The handshake in 3 messages

3 条消息完成握手

It looks complicated. It is not. It is three messages. 它看起来很复杂,其实不然,只需要三条消息。

Tab A                               Tab B
  │                                   │
  │ 1. "Here is my offer SDP +        │
  │    every ICE candidate I found"   │
  │ ───────────────────────────────────►
  │                                   │
  │ 2. "Here is my answer SDP +       │
  │    every ICE candidate I found"   │
  │ ◄───────────────────────────────────
  │                                   │
  │ 3. (Tab A confirms by setting     │
  │    Tab B's answer)                │
  │                                   │
  ════════ frames flow both ways ═════
  • SDP (“Session Description Protocol”): a multi-line text blob describing what codecs each side supports, what tracks it has, and where to send them. SDP(会话描述协议):一个多行文本块,描述了双方支持的编解码器、拥有的媒体轨道以及发送目标。
  • ICE (“Interactive Connectivity Establishment”): a list of network addresses (your LAN IP, your public IP, sometimes a TURN relay) the other peer can try. ICE(交互式连接建立):对方可以尝试连接的网络地址列表(你的局域网 IP、公网 IP,有时还包括 TURN 中继服务器)。

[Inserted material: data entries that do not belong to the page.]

-- ==== Sys2Proof/Machine/Ops.lean ====
section
/-! DEFINITION. The operations the commands share: running under a live clock, crier records, device messages and
responses, audit records, the release of feed buffers, pitches and egress buffers, the freeing and faulting of streams,
the teardown of stalls, module failure, press retirement and the gate tree. -/

namespace Sys2Proof.Machine

/-! ## Running -/

/-- Both reference oscillators run (R426). (DEDUCED, log 10) -/
def State.clocked (s : State) : Bool := s.power.ref100 && s.power.ref156

/-- Run an effect; after the loss of a reference the module's behaviour is not defined (R426), and the step faults. (DESIGN CHOICE, log 7; DEDUCED, log 10) -/
def run (s : State) (f : State → State) : Host.Outcome State Fault Refusal :=
  if s.clocked then .next (f s) else .fault .undefinedAfterClockLoss

/-- The 156.25 MHz reference alone has stopped: both ports stop sending and receiving (R426). (DEDUCED, log 10) -/
def State.portsLost (s : State) : Bool := s.power.ref100 && !s.power.ref156

/-- Run an effect of something that a port receives: after the loss of the 156.25 MHz reference nothing is received (R426).
(DEDUCED, log 10) -/
def runPort (s : State) (f : State → State) : Host.Outcome State Fault Refusal := if s.portsLost then .next s else run s f

/-- The clerk executes commands: the ports are enabled and no module failure is in force (R348, R458). (DEDUCED, log 98) -/
def State.clerkUp (s : State) : Bool := decide (s.power.phase = .up) && s.clerk.failed.isNone

/-- The hardware is out of reset and powered, so that Palhani's machinery runs. -/
def State.awake (s : State) : Bool := decide (s.power.phase = .up) || decide (s.power.phase = .started)

/-- Draw a free value: a fresh one each time. (DESIGN CHOICE, log 4) -/
def State.draw (s : State) : BitVec 256 × State := (Config.freeWord s.free, { s with free := s.free + 1 })

/-- Take an order stamp. (DESIGN CHOICE, log 9) -/
def State.tick (s : State) : State := { s with stamp := s.stamp + 1 }

/-- Change the clerk's registers. -/
def State.modClerk (s : State) (f : Clerk → Clerk) : State := { s with clerk := f s.clerk }

/-- Change the VCT engine's registers. -/
def State.modVct (s : State) (f : Vct → Vct) : State := { s with vct := f s.vct }

/-- Change the security registers. -/
def State.modSec (s : State) (f : Sec → Sec) : State := { s with sec := f s.sec }

/-- Change the flash store. -/
def State.modFlash (s : State) (f : Flash → Flash) : State := { s with flash := f s.flash }

/-- Change the clock registers. -/
def State.modClk (s : State) (f : Clk → Clk) : State := { s with clk := f s.clk }

/-- Change power and pins. -/
def State.modPower (s : State) (f : Power → Power) : State := { s with power := f s.power }

/-- Change firmware staging. -/
def State.modFw (s : State) (f : Fw → Fw) : State := { s with fw := f s.fw }

/-- Log something that left the module. (DESIGN CHOICE, log 8) -/
def State.emit (s : State) (x : Sent) : State := { s with sent := x :: s.sent }

/-- Fold an effect over a list of keys. -/
def forEach {α : Type} (f : State → α → State) : List α → State → State
  | [], s => s
  | a :: l, s => forEach f l (f s a)

/-- The keys a table lists. -/
def tkeys {α : Type} (t : Tbl α) : List Nat := t.map Prod.fst

/-- CTCLK cycles in 24 hours. -/
def dayCycles : Nat := 86400 * Config.ctPerSecond

/-! ## Flash pages (R389, R390) -/

/-- Change what Palhani knows of the flash blocks. -/
def State.modWear (s : State) (f : Wear → Wear) : State := { s with flash := { s.flash with wear := f s.flash.wear } }

/-- Pages of a datum are written to flash: a park record's each on a channel the spec does not name, a free value; others as Table
17.1 lays them out. (DESIGN CHOICE, logs 70, 126) -/
def State.flashWrite (s : State) (key pages : Nat) : State :=
  if key < libData 0 then
    forEach (fun s (_ : Nat) => s.draw.2.modWear (fun w => w.writePage s.now key s.draw.1.toNat)) (List.range pages) s
  else s.draw.2.modWear (fun w => w.write s.now (s.flash.readOnly && decide (auditData 0 ≤ key)) key s.draw.1.toNat pages)

/-- Flash pages that `bytes` of a library entry and their parity fill (R403). -/
def libPages (bytes : Nat) : Nat := ceilDiv (8 * bytes) (7 * 16384)

/-- Pages that hold `bytes` of library entry `n` are read; the parity is not. (DESIGN CHOICE, log 70) -/
def State.libRead (s : State) (n bytes : Nat) : State := s.modWear (fun w => w.readLib (libData n) (ceilDiv bytes 16384))

/-- One page of a datum is read; which, and so on which channel, the spec does not say. (DESIGN CHOICE, log 70) -/
def State.flashReadPage (s : State) (key : Nat) : State :=
  s.draw.2.modWear (fun w => w.noteReads (((w.pageOf key s.draw.1.toNat).map blkChan).getD (s.draw.1.toNat % 8)) 1)

/-- A datum in flash goes (R390). -/
def State.flashFree (s : State) (key : Nat) : State := s.modWear (fun w => w.drop s.now key)

/-! ## Crier records (R298 to R300) -/

/-- Records a source's ring holds (R300). -/
def crierRing : Nat := 65536

/-- Raise a record on a source: it takes the source's next number, and is discarded and counted when the ring is full. -/
def State.raise (s : State) (src : Nat) (r : CrierRec) : State :=
  let c := s.crierSrc src
  if c.ring.length < crierRing then
    s.putCrierSrc src { c with seq := c.seq + 1, gap := false,
                               ring := c.ring ++ [{ r with seq := c.seq + 1, source := src, gap := c.gap }] }
  else
    (s.putCrierSrc src { c with seq := c.seq + 1, gap := true }).modClerk
      (fun k => { k with crierLost := k.crierLost + 1 })

/-- The crier source of a porter engine (Table 13.5). -/
def engineSource (e : Nat) : Nat := if e < 16 then 0 else if e < 20 then e - 15 else if e < 24 then e - 15 else 14

/-- The source of the state-store die that holds a stream's entry (R51, R298). -/
def entrySource (n : Nat) : Nat := 1 + n % 4

/-! ## Device messages and responses -/

/-- The retransmission timeout of a session in CTCLK (R268). (DEDUCED, log 99) -/
def Session.rto (q : Session) : Nat :=
  match q.srtt with
  | none => 525000
  | some t => min 10500000 (max 52500 (t + 4 * q.rttvar))

/-- The port receives: it is enabled and its link is up. (DEDUCED, log 73) -/
def NetPort.live (t : NetPort) : Bool := t.cfg.getLsbD 0 && t.up

/-- VCT frames of the port wait: their priority is paused (R258). -/
def NetPort.vctPaused (t : NetPort) : Bool := t.paused.getLsbD (bits t.qos.toNat 2 0)

/-- A frame that waits keeps the register words under which it was queued (R285). -/
def NetPort.hold (t : NetPort) (x : Sent) : Sent := .queued t.cfg t.qos t.ports t.ipv4 t.ipv6 x

/-- The port under the words a frame was queued with. -/
def NetPort.under (t : NetPort) (cfg qos ports ipv4 : BitVec 32) (ipv6 : BitVec 128) : NetPort :=
  { t with cfg := cfg, qos := qos, ports := ports, ipv4 := ipv4, ipv6 := ipv6 }

/-- A frame of the port waits: its priority is paused, vct_pcp or, of the port's own replies, theirs (R258). -/
def Sent.waits (t : NetPort) : Sent → Bool
  | .reply _ _ _ _ _ => t.paused.getLsbD Config.replyPrio.1.toNat
  | .queued c q p a b x => x.waits (t.under c q p a b)
  | _ => t.vctPaused

/-- A frame leaves by a port: logged, and counted when the link carries it (Table 12.7). (DESIGN CHOICE, log 142) -/
def State.sendFrame (s : State) (p : Nat) (x : Sent) : State :=
  (if (s.net p).live then s.modNet p (fun t => { t with txFrames := t.txFrames + 1 }) else s).emit x

/-- A frame goes to a port: it leaves, or is held in order while its priority is paused (R258). -/
def State.sendOn (s : State) (p : Nat) (x : Sent) : State :=
  if x.waits (s.net p) then s.modNet p (fun t => { t with held := t.held ++ [t.hold x] }) else s.sendFrame p x

/-- A VCT frame of a session goes to the session's port (R283). -/
def State.sendVct (s : State) (k : Nat) (x : Sent) : State := s.sendOn (s.sess k).src.port x

/-- The frames held for a port whose priority is paused no longer leave, in order. -/
def State.sendHeld (s : State) (p : Nat) : State :=
  let t := s.net p
  forEach (fun s x => s.sendFrame p x) (t.held.filter (fun x => !x.waits t))
    (s.modNet p (fun t => { t with held := t.held.filter (fun x => x.waits t) }))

Each side runs ICE gathering, mashes the candidates into the SDP, hands you one blob. The other side does the same. 每一端都会运行 ICE 收集过程,将候选地址合并到 SDP 中,生成一个数据块。另一端也执行同样的操作。

Build it: 8 step-by-step commits

构建过程:8 个循序渐进的提交

The repo is structured so each commit adds exactly one idea. Walk the history one commit at a time. 仓库的结构设计为每个提交只增加一个核心概念。你可以按顺序查看历史记录。

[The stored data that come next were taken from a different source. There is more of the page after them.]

/-- RESET_N_RELEASE: the pin rises, with the levels of SLOT_ID and FPGM_N. Under boundary scan the cells capture it and nothing else
follows (R486). -/
def execResetNRelease (slotId : BitVec 4) (fpgmN : Bool) (s : State) : Host.Outcome State Fault Refusal :=
  run s (fun s =>
    let s := s.modPower (fun p => { p with resetN := true, slotPins := slotId, fpgmPin := fpgmN })
    if s.tapUp ∧ s.jtag.hub.takesPins then (s.captureCell 145 true).captureCell 150 fpgmN else s.releaseReset)

/-- The boot ROM's work once the root PLL has locked: the entropy start-up test, hash_key, training and the image
(R410, R435, R443, R444). It refuses to run where the maker's key does not match the fused hash. (DESIGN CHOICE, log 103; DEDUCED, log
104) -/
def State.boot (s : State) (b : BootResult) : State :=
  let s := s.modClk (fun c => { c with ctSwitch := true })
  if ¬b.keyOk then s.modPower (fun p => { p with phase := .stuck })
  else if ¬s.power.fpgmN then s.modPower (fun p => { p with phase := .factory })
  else if 3 ≤ b.entropyFails then s.modPower (fun p => { p with phase := .stuck })
  else
    let s := s.modSec (fun c => { c with hashKey := b.hashKey })
    let s := forEach (fun s c => s.modChannel c (fun x => if b.untrained.contains c then { x with failed := true }
      else { x with trained := true, trainedAt := s.now })) (List.range 48) s
    (s.modPower (fun p => { p with phase := .booting })).bootImage

/-- PLL_LOCK (R410). (DEDUCED, log 104) -/
def execPllLock (b : BootResult) (s : State) : Host.Outcome State Fault Refusal :=
  run s (fun s => if s.power.phase = .released then s.boot b else s)

/-- PALHANI_START: the configuration record, the tally and boot_count are loaded and the boot records written. A channel
that failed at boot is a module failure (R217). While the hub boot mux switches, CTCLK has no edge and Palhani does not start (R410,
R414). -/
def execPalhaniStart (s : State) : Host.Outcome State Fault Refusal :=
  run s (fun s =>
    if s.power.phase = .booting ∧ ¬s.clk.ctSwitch then
      let s := s.loadNets.modPower (fun p => { p with phase := .started })
      let s := (s.modFlash (fun f => { f with bootCount := f.bootCount + 1 })).bootRecords
      if s.channels.any (fun c => c.2.failed) then s.failModule 1 else s
    else s)

/-- PORTS_ENABLE: the Ethernet ports are enabled, and the fault output is released unless the module has failed. -/
def execPortsEnable (s : State) : Host.Outcome State Fault Refusal :=
  run s (fun s =>
    if s.power.phase = .started then s.modPower (fun p => { p with phase := .up, faultN := s.clerk.failed.isNone }) else s)

/-! ## The power cap and the thermal cap (R456, R466, R469, R470) -/

/-- The new count of places withheld per press: more while the power exceeds the cap, fewer while it stays below. How
many is left open, and is a free value. (DESIGN CHOICE, log 105) -/
def withheldNext (free : BitVec 256) (old : Nat) (above below : Bool) : Nat :=
  if above then min 512 (old + 1 + free.toNat % 512)
  else if below then (if old = 0 then 0 else free.toNat % old)
  else old

/-- POWER_CAP_TICK: one millisecond's measurement (R466). (DESIGN CHOICE, log 105) -/
def State.capTick (s : State) (volts amps watts : Nat) : State :=
  let s := s.modPower (fun p => { p with volts := volts, amps := amps, watts := watts })
  let cap := 25 * s.power.eff
  let n := withheldNext s.draw.1 s.power.withhold (decide (cap < watts)) (decide (watts < cap))
  let s := s.draw.2.modPower (fun p => { p with
    withhold := n, binding := decide (0 < n), capMs := if 0 < n then p.capMs + 1 else p.capMs,
    throttleMs := if p.thermal then p.throttleMs + 1 else p.throttleMs })
  forEach (fun s r => s.modRow r (fun w => { w with withheld := if w.st = .live then n * w.cfg.presses else 0 }))
    (List.range Config.nRows) s

/-- POWER_CAP_TICK (R466). -/
def execPowerCapTick (volts amps watts : Nat) (s : State) : Host.Outcome State Fault Refusal :=
  run s (fun s => if s.awake then s.capTick volts amps watts else s)

/-- The thermal cap after 100 ms: 25 W less while any sensor reads 95 °C or more, 25 W more while every sensor reads
below 90 °C; at the cap of R456 it is out of force. (DEDUCED, log 106) -/
def Power.thermNext (p : Power) (hot cool : Bool) : Nat :=
  if hot then max 48 (p.eff - 1)
  else if cool then (if p.base ≤ p.thermCap + 1 then 100 else p.thermCap + 1)
  else p.thermCap

/-- THERMAL_STEP: 100 ms with these readings, by die, in units of 0.25 °C (R469). (DEDUCED, log 106) -/
def State.thermStep (s : State) (temps : List Int) : State :=
  s.modPower (fun p =>
    let t := (List.range 25).foldl (fun a d => tset 0 a d (temps.getD d (tget 0 p.temps d))) p.temps
    let reads := fun (q : Int → Bool) => (List.range 25).any (fun d => q (tget 0 t d))
    let hot := reads (fun x => decide (380 ≤ x))
    { p with temps := t, throttleSeen := p.throttleSeen || hot, overLimit := p.overLimit || reads (fun x => decide (420 ≤ x)),
             thermCap := p.thermNext hot (!reads (fun x => decide (360 ≤ x))) })

/-- THERMAL_STEP (R469). -/
def execThermalStep (temps : List Int) (s : State) : Host.Outcome State Fault Refusal :=
  run s (fun s => if s.awake then s.thermStep temps else s)

/-- THERMAL_FAILURE: a sensor has stayed at 110 °C, or at 105 °C at the least cap, for one second (R470). -/
def execThermalFailure (s : State) : Host.Outcome State Fault Refusal :=
  run s (fun s =>
    let p := s.power
    if s.awake ∧ p.temps.any (fun t => decide (440 ≤ t.2 ∨ (420 ≤ t.2 ∧ p.eff ≤ 48))) then s.failModule 5 else s)

/-! ## Spine links and references (R344, R426) -/

/-- SPINE_LINK_FAIL: a link to a press retires it; a link to S, M or H is a module failure (Table 15.1). -/
def execSpineLinkFail (die : Nat) (s : State) : Host.Outcome State Fault Refusal :=
  run s (fun s => if ¬s.awake then s else if die < 16 then s.retirePress die 2 else s.failModule 6)

/-- REFERENCE_CLOCK_LOSS: the 156.25 MHz or the 100 MHz oscillator stops. -/
def execReferenceClockLoss (ethernet : Bool) (s : State) : Host.Outcome State Fault Refusal :=
  .next (s.modPower (fun p => if ethernet then { p with ref156 := false } else { p with ref100 := false }))

end Sys2Proof.Machine
end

Step 1 — Next.js scaffold npx create-next-app@latest webrtc-from-zero --typescript --tailwind --app Default landing page. No WebRTC yet. 默认落地页,暂无 WebRTC。

Step 2 — Local webcam preview The simplest browser API in the world.

async function startCamera() {
  const stream = await navigator.mediaDevices.getUserMedia({ video: true, audio: true, });
  localVideo.current!.srcObject = stream;
}

Permission prompt fires the first time. srcObject = stream and the frames render in real time. No <source> tag, no MIME type, no nothing. 首次运行时会触发权限提示。通过 srcObject = stream,画面即可实时渲染。无需 <source> 标签,无需 MIME 类型,什么都不需要。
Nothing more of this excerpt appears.